So far so…
I think I’m depressed. All I can think are depressing thoughts about meaninglessness and other pointless self-destructive bullshit. I can’t be self-critical because I need to show how smart I am and how great I am and you know what? All it does is dig the (ass)hole deeper. I can’t be sarcastic, this seriousness is not me, it’s a problem that is ruining whatever personality I might have had before.
I am losing grip, feeling disconnected and uncreative, frustrated by the similarity of every single day and every single day of my own little existence. I can’t even think about things outside of myself, politics and philosophy and human relations in general because all I can think about is me, me, me and how much I suck.
Fuck. This is not a cry for help, it is me venting at myself, LOOK HOW FAR GONE YOU ARE. Priorities lost, responsibilities shunned, adrift in a sea with nothing to see. It’s the same day in and day out, I don’t know how to relieve the monotony, getting lost in this cloud of nothing.
Right now, 1:12 am on March 17th, is a low point for me. Nothing bad happened, and that’s just it, nothing happened. Nothing. I came home, watched tv, wrote a little, read a little, listened to some music, talked online for no reason, and sat here, alone and bored.
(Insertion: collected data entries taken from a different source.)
-- ==== Sys2Proof/Machine/FabSess.lean ====
section
/-! DEFINITION. Call migration sessions, the fabric commands, and the FAB register page (R387, R390 to R394, R398). -/

namespace Sys2Proof.Machine

/-! ### Sessions (R390 to R394) -/

def migCfg (s : State) (n : Nat) : Word := rd s (Reg.FAB_MIG_CFG n)
def migOpen (s : State) (n : Nat) : Bool := (migCfg s n).getLsbD 31
def migIn (s : State) (n : Nat) : Bool := (migCfg s n).getLsbD 30
def migPeerSess (s : State) (n : Nat) : Nat := fld (migCfg s n) 29 26
def migPeer (s : State) (n : Nat) : Nat := fld (migCfg s n) 13 0
def migBase (s : State) (n : Nat) : Nat := rd2 s (Reg.FAB_MIG_WBASE_LO n) (Reg.FAB_MIG_WBASE_HI n)
def migLen (s : State) (n : Nat) : Nat := (rd s (Reg.FAB_MIG_WLEN n)).toNat

/-- The part's address is valid: it may originate routed frames (R379). -/
def mayOriginate (s : State) : Bool := rdb s Reg.FAB_STAT 31

/-- Send a frame of a session to its peer. -/
def sessSend (s : State) (n type aux : Nat) (pay : List Byte) : State :=
  fabRoute s (fabOwn s (fabBytes s type (migPeer s n) (migPeerSess s n) aux false pay))

/-- The payload of a MIGQ for position `pos` of a queue (R392). -/
def migqPay (s : State) (q peer pos seq : Nat) (first append : Bool) : Option (List Byte) × State :=
  let x := queueAt s q
  let here := decide (pos < x.wp) && presentAt s x pos
  let item := if here then slotAt s x pos else 0
  let head (g : Nat) : List Byte :=
    beBytes 2 peer ++ beBytes 2 seq ++ beBytes 1 (first.toNat * 128 + here.toNat * 64 + append.toNat * 32) ++
    beBytes 1 (fld item 31 24) ++ beBytes 2 g
  if !here then (some (head 0), s)
  else
    let a := granAddr s (fld item 23 0)
    match memRead s fabPort a 8 with
    | (none, s) => (none, s)
    | (some b, s) =>
      let g := 8 + le b 6 2
      match memRead s fabPort a g with
      | (none, s) => (none, s)
      | (some d, s) => (some (head g ++ d), s)

/-- Type and payload of a session frame, read from its source; none for an uncorrectable error. -/
def itemPay (s : State) (i : MigItem) : Nat × Option (List Byte) × State :=
  match i with
  | .seg a off len =>
    match memRead s fabPort a len with
    | (some d, s) => (8, some (beBytes 4 off ++ beBytes 2 len ++ [0, 0] ++ d), s)
    | (none, s) => (8, none, s)
  | .item q peer pos seq first app => (9, migqPay s q peer pos seq first app)

/-- Bytes and items that a frame sent for the first time carries, as the session counters count them (Table 14.14): a MIGQ with present = 0 carries no item. -/
def countItem (s : State) (n : Nat) (i : MigItem) (p : List Byte) : State :=
  match i with
  | .seg _ _ len => addc s (Reg.FAB_MIG_BYTES n) len
  | .item _ _ _ _ _ _ => if (be p 4 1).testBit 6 then inc s (Reg.FAB_MIG_ITEMS n) else s

/-- Send one frame of an OUT session with sequence `aux`, for the first time or again; a source that cannot be read ends the session, and nothing is sent. -/
def sendItem (s : State) (n aux : Nat) (i : MigItem) (again : Bool) : State :=
  match itemPay s i with
  | (_, none, s) => sessError s n seMEM
  | (t, some p, s) =>
    let s := inc (sessSend s n t aux p) (Reg.FAB_MIG_FRAMES n)
    if again then s else countItem s n i p
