-- ==== Sys2Proof/Machine/Dmc.lean ====
section
/-! DEFINITION. The commands of the DRAM controller (file 10): requests, command slots, refresh, retraining, frequency change, scrubbing, seeding, command-path errors, enabling. -/

namespace Sys2Proof.Machine

/-! ### Requests (R255 to R257) -/

/-- May request `r` enter its channel queue now? -/
def mayEnter (s : State) (r : PortReq) : Bool :=
  entryFree (dmcQueue s (chanOf s r.addr)) r.rq.port &&
    (match s.dmc.freq with
     | .changing _ => false
     | _ => true)

/-- A request reaches the controller: turned away, queued, or held at its port (R247, R256, R274). -/
def submitReq (s : State) (r : PortReq) : State :=
  match portCheck s r.rq.port (r.addr / 64 * 64) 64 with
  | .serve =>
    if dmcHeld s r.rq.port = [] ∧ mayEnter s r then enterQueue s r
    else reply (setDmcHeld s r.rq.port (dmcHeld s r.rq.port ++ [r])) .held
  | c => answerReq (portRefuse s c r.rq.port r.addr r.write) r.rq.port r.rq.src .error

/-- The requests `l`, held at port `p`, enter in order while they may; the others go on waiting. -/
def admitList (p : Nat) : List PortReq → State → State
  | [], s => s
  | r :: rest, s => if mayEnter s r then admitList p rest (enterQueue s r) else setDmcHeld s p (r :: rest)

/-- The requests held at port `p` enter while they may. -/
def admitPort (s : State) (p : Nat) : State := admitList p (dmcHeld s p) (setDmcHeld s p [])

/-- Held requests enter as entries come free. -/
def admitHeld (s : State) : State := foldS admitPort (List.range 16) s

/-- DRAM_READ (R257). -/
def execDramRead (port : Fin 16) (src : Nat) (cls : Option (BitVec 2)) (addr : Addr) (s : State) :
    Host.Outcome State Fault Refusal :=
  live s (submitReq (noAnswers s) ⟨false, ⟨port.val, src, cls.map (·.toNat)⟩, addr.toNat / 64 * 64, []⟩)

/-- DRAM_WRITE (R257). The bytes lie in one 64-byte block. -/
def execDramWrite (port : Fin 16) (src : Nat) (cls : Option (BitVec 2)) (addr : Addr) (data : List Byte) (s : State) :
    Host.Outcome State Fault Refusal :=
  live s (submitReq (noAnswers s) ⟨true, ⟨port.val, src, cls.map (·.toNat)⟩, addr.toNat, data.take (64 - addr.toNat % 64)⟩)

/-- DRAM_COMMAND_ISSUE (R259): one command slot of a channel, after which held requests enter as entries are free. -/
def execDramCommandIssue (ch : Fin 4) (ready : List Nat) (s : State) : Host.Outcome State Fault Refusal :=
  let s' := noAnswers s
  live s (admitHeld (match bestEntry s' ch.val ready with
    | some (i, r) => issueCommand s' ch.val i r
    | none => s'))

/-! ### Refresh and MR4 (R242, R262) -/

/-- The rank exists on a populated channel. -/
def rankExists (s : State) (ch rank : Nat) : Bool := decide (ch < dmcChans s) && (rank == 0 || dmcTwoRanks s)

/-- The per-bank refresh interval of a rank in counts: DMC_TSET's trefipb in CK cycles, scaled as MR4 tells (R262). -/
def refreshInterval (s : State) (rk : Nat) : Nat :=
  rdf s (Reg.DMC_TSET_W (activeSet s) 3) 31 16 * ck64 s * Config.refreshEighths (SMap.get 0 s.dmc.mr4 rk) / 512

/-- A refresh of bank `i` is issued: its row closes. -/
def refreshBank (s : State) (i : Nat) (b : Bank) : State := setBank s i (closedBank b)

/-- PER_BANK_REFRESH (R262): a refresh owed is issued, or the next one falls due and is issued ahead of every request, or is postponed while requests are queued, at most 8 times. -/
def execPerBankRefresh (ch : Fin 4) (rank : Fin 2) (bk : Fin 16) (postpone : Bool) (s : State) :
    Host.Outcome State Fault Refusal :=
  let rk := ch.val * 2 + rank.val
  let i := rk * 16 + bk.val
  let b := bank s i
  live s (if !rankExists s ch.val rank.val || s.dmc.selfRefresh || !rdb s Reg.DMC_CTRL 0 then s
    else if !postpone && 0 < b.owed then refreshBank s i { b with owed := b.owed - 1 }
    else
      let due := max b.due s.dmc.allRefreshed + refreshInterval s rk
      let s := notBefore s due
      if postpone && dmcQueue s ch.val != [] && b.owed < 8 then setBank s i { b with owed := b.owed + 1, due := due }
      else refreshBank s i { b with due := due })

/-- MR4_READOUT (R242): every 32 ms on each rank. -/
def execMr4Readout (ch : Fin 4) (rank : Fin 2) (value : BitVec 8) (s : State) : Host.Outcome State Fault Refusal :=
  let i := ch.val * 2 + rank.val
  let s' := notBefore s (SMap.get 0 s.dmc.mr4Last i + 40000000)
  live s (if rankExists s ch.val rank.val then
      { s' with dmc := { s'.dmc with mr4 := SMap.put 0 s'.dmc.mr4 i value.toNat, mr4Last := SMap.put 0 s'.dmc.mr4Last i s'.mono.toNat } }
    else s)

/-! ### Retraining (R266 to R268) -/

/-- DMC_STAT.gather: a gathering window is open on some channel. -/
def gatherStat (s : State) : State :=
  wrb s Reg.DMC_STAT 2 ([0, 1, 2, 3].any (fun c => (retrain s c).gather.isSome))

/-- The channel holds a request of effective class 0 or 1 (R267). -/
def foreground (s : State) (ch : Nat) : Bool :=
  (dmcQueue s ch).zipIdx.any (fun x => decide (effClass s ch x.2 x.1 ≤ 1))

/-- Retraining interval in counts: the field is in ms, 0 stores 1. -/
def retrainInterval (s : State) : Nat := rdf s Reg.DMC_RETRAIN 15 0 * 1250000

/-- RETRAIN_START (R266, R267): at the first moment from the interval on without foreground requests, forced after twice the interval; none starts from the acceptance of a frequency change to its end (R270). -/
def execRetrainStart (ch : Fin 4) (s : State) : Host.Outcome State Fault Refusal :=
  let r := retrain s ch.val
  live s (if rdb s Reg.DMC_RETRAIN 31 && rdb s Reg.DMC_CTRL 0 && r.gather.isNone && s.dmc.freq == .idle &&
        decide (ch.val < dmcChans s) then
      let s1 := notBefore s (r.last + retrainInterval s)
      let t := if foreground s1 ch.val then notBefore s1 (r.last + 2 * retrainInterval s) else s1
      let t := if foreground s1 ch.val then orr (inc t Reg.DMC_RETRAIN_FORCED) Reg.DMC_INT_STAT 0x20 else t
      gatherStat (setRetrain t ch.val { r with last := t.mono.toNat, gather := some t.mono.toNat })
    else s)
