-- ==== Sys2Proof/Safety.lean ====
section
/-! DEFINITION. The terms the statements use: when a part works, when a tile can issue, when a register access passes, what a command leaves alone. -/

namespace Sys2Proof.Machine

/-- The part works within its limits (R2). -/
def Within (s : State) : Prop := s.void = false

/-- A step goes on to a next state. -/
def Goes (s : State) : Prop := ∃ t, step s = .next t

/-- The part has power, does not sleep, and works within its limits. -/
def Awake (s : State) : Prop := s.void = false ∧ asleep s = false

/-- Tile `n` of an awake part can issue a bundle (R68, R451). -/
def Ready (s : State) (n : Nat) : Prop := Awake s ∧ canIssue s n = true

/-- The register access of `who` at `a` is made and passes its checks (R462 to R464, R67). -/
def passes (s : State) (who : Who) (a : Nat) (write : Bool) : Bool :=
  match who with
  | .bmk => clocked s a
  | .core c => coreRuns s c.val && permitted s c.val a write

/-- The register access of `who` at `a` is made and is refused (R459, R463). -/
def refused (s : State) (who : Who) (a : Nat) (write : Bool) : Bool :=
  match who with
  | .bmk => !clocked s a
  | .core c => coreRuns s c.val && !permitted s c.val a write

/-- `t` differs from `s` in tile `n` and its pipeline alone. -/
def OnlyTile (s t : State) (n : Nat) : Prop :=
  { t with tiles := s.tiles, pipes := s.pipes } = s ∧ ∀ m, m ≠ n → tileAt t m = tileAt s m ∧ pipeAt t m = pipeAt s m

/-- Tile `n` after a bundle of one instruction without a branch, whose effect on the registers is `f` (of the rounding mode and the tile before the bundle): that effect, and the PC's advance (R36, R40). -/
def slotTile (s : State) (n : Nat) (f : Nat → Tile → Tile → Tile) : Tile :=
  let t := tileAt s n
  advanced t (f (rdf s (Reg.TILE_CTRL n) 11 10) t { t with wait := none, answer := none, late := none })

/-- `c` runs on tile `n` to a next state that differs from `s` in that tile alone, which has the effect `f` done and the PC advanced. -/
def SlotDone (c : Instr) (s : State) (n : Nat) (f : Nat → Tile → Tile → Tile) : Prop :=
  ∃ t, exec c s = .next t ∧ OnlyTile s t n ∧ tileAt t n = slotTile s n f

/-- `c` goes on to a next state of which `P` holds. -/
def Does (c : Instr) (s : State) (P : State → Prop) : Prop := ∃ t, exec c s = .next t ∧ P t

/-- The registers that are not listed hold in `t` what they hold in `s`. -/
def RegsBut (s t : State) (as : List Nat) : Prop := ∀ a, a ∉ as → rd t a = rd s a

/-- Data word `a` of tile `n` holds `w` without an error (R51, R52). -/
def Holds (s : State) (n a : Nat) (w : BitVec 167) : Prop :=
  eccDecode 167 8 (SMap.get 0 (tileAt s n).dmem a).toNat = .good w.toNat

/-- The tile with data word `a` stored as `x` with fresh ECC, its queued write-back cancelled (R53, R56). -/
def stored167 (t : Tile) (a : Nat) (x : BitVec 167) : Tile :=
  { t with dmem := SMap.put 0 t.dmem a (BitVec.ofNat 176 (eccEncode 167 8 x.toNat)),
           writeBacks := t.writeBacks.filter (fun w => w.imem || w.addr != a) }

/-- The tile with its bundle issued: it waits for nothing (R111). -/
def fresh (t : Tile) : Tile := { t with wait := none, answer := none, late := none }


/-- The tile sent to bundle `target` by a taken branch (R38, R115). -/
def branched (target : Nat) (t : Tile) : Tile := { loopLeave target t with pc := BitVec.ofNat 11 target }

/-- `c` runs on tile `n` to a next state that differs from `s` in that tile alone, which becomes `x`. -/
def TileDone (c : Instr) (s : State) (n : Nat) (x : Tile) : Prop := ∃ t, exec c s = .next t ∧ OnlyTile s t n ∧ tileAt t n = x

/-- Tile `n` stands still with the fault `code`, slots and info of its bundle, and Traverse is told (R132). -/
def Faulted (s : State) (n code slots info : Nat) (t : State) : Prop :=
  rdb t (Reg.TILE_CTRL n) 0 = false ∧ (tileAt t n).faulted = true ∧
  rd t (Reg.TILE_FAULT n) = BitVec.ofNat 32 (2 ^ 31 + 2 ^ 16 * (tileAt s n).pc.toNat + 2 ^ 8 * slots + code) ∧
  rd t (Reg.TILE_FAULT_INFO n) = BitVec.ofNat 32 info ∧
  rd t (Reg.TILE_FAULT_COUNT n) = rd s (Reg.TILE_FAULT_COUNT n) + 1 ∧
  rdb t (Reg.TRV_TFAULT (n / 32)) (n % 32) = true ∧ ∀ m, m ≠ n → tileAt t m = tileAt s m

/-- The word `old` with the lanes of `mask` taken from `x`; exponent and tag stay (R47, R105). -/
def laneMerge (mask : BitVec 16) (x old : BitVec 167) : BitVec 167 :=
  mkWord (packLanes (mergeLanes mask (mants x) (mants old))) (expOf old) (tagOf old)

/-- Both memories, shared SRAM and DRAM, are in canonical form. -/
def MemOk (s : State) : Prop := Memory.wf s.sram = true ∧ Memory.wf s.dram = true

end Sys2Proof.Machine
end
I am so far gone that instead of taking advantage of this free time I have, to make music or read or do homework or do something productive, all I do is sit and mope. Recognizing it is only the first step. I am slowly losing my desire, my need to achieve, to strive, to struggle, to do anything other than mope. Sure, I have no girl, haven’t had sex in months, my guitarist quit on me and I’m not getting as good grades as I’m capable of, but none of these is the end of the world, I am letting them affect me, letting them destroy my otherwise positive mindset. I can’t even understand having a conversation with someone anymore, connecting with a person, I ask myself “what’s the point,” don’t talk, don’t think, don’t do, I’m going nowhere fast, and no matter what I end up doing a few months down the line, no matter how great the movie is or how awesome the song, if I don’t fix this problem and learn from it, it will ruin me.
I have known them all already, known them all:—
Have known the evenings, mornings, afternoons,
I have measured out my life with coffee spoons.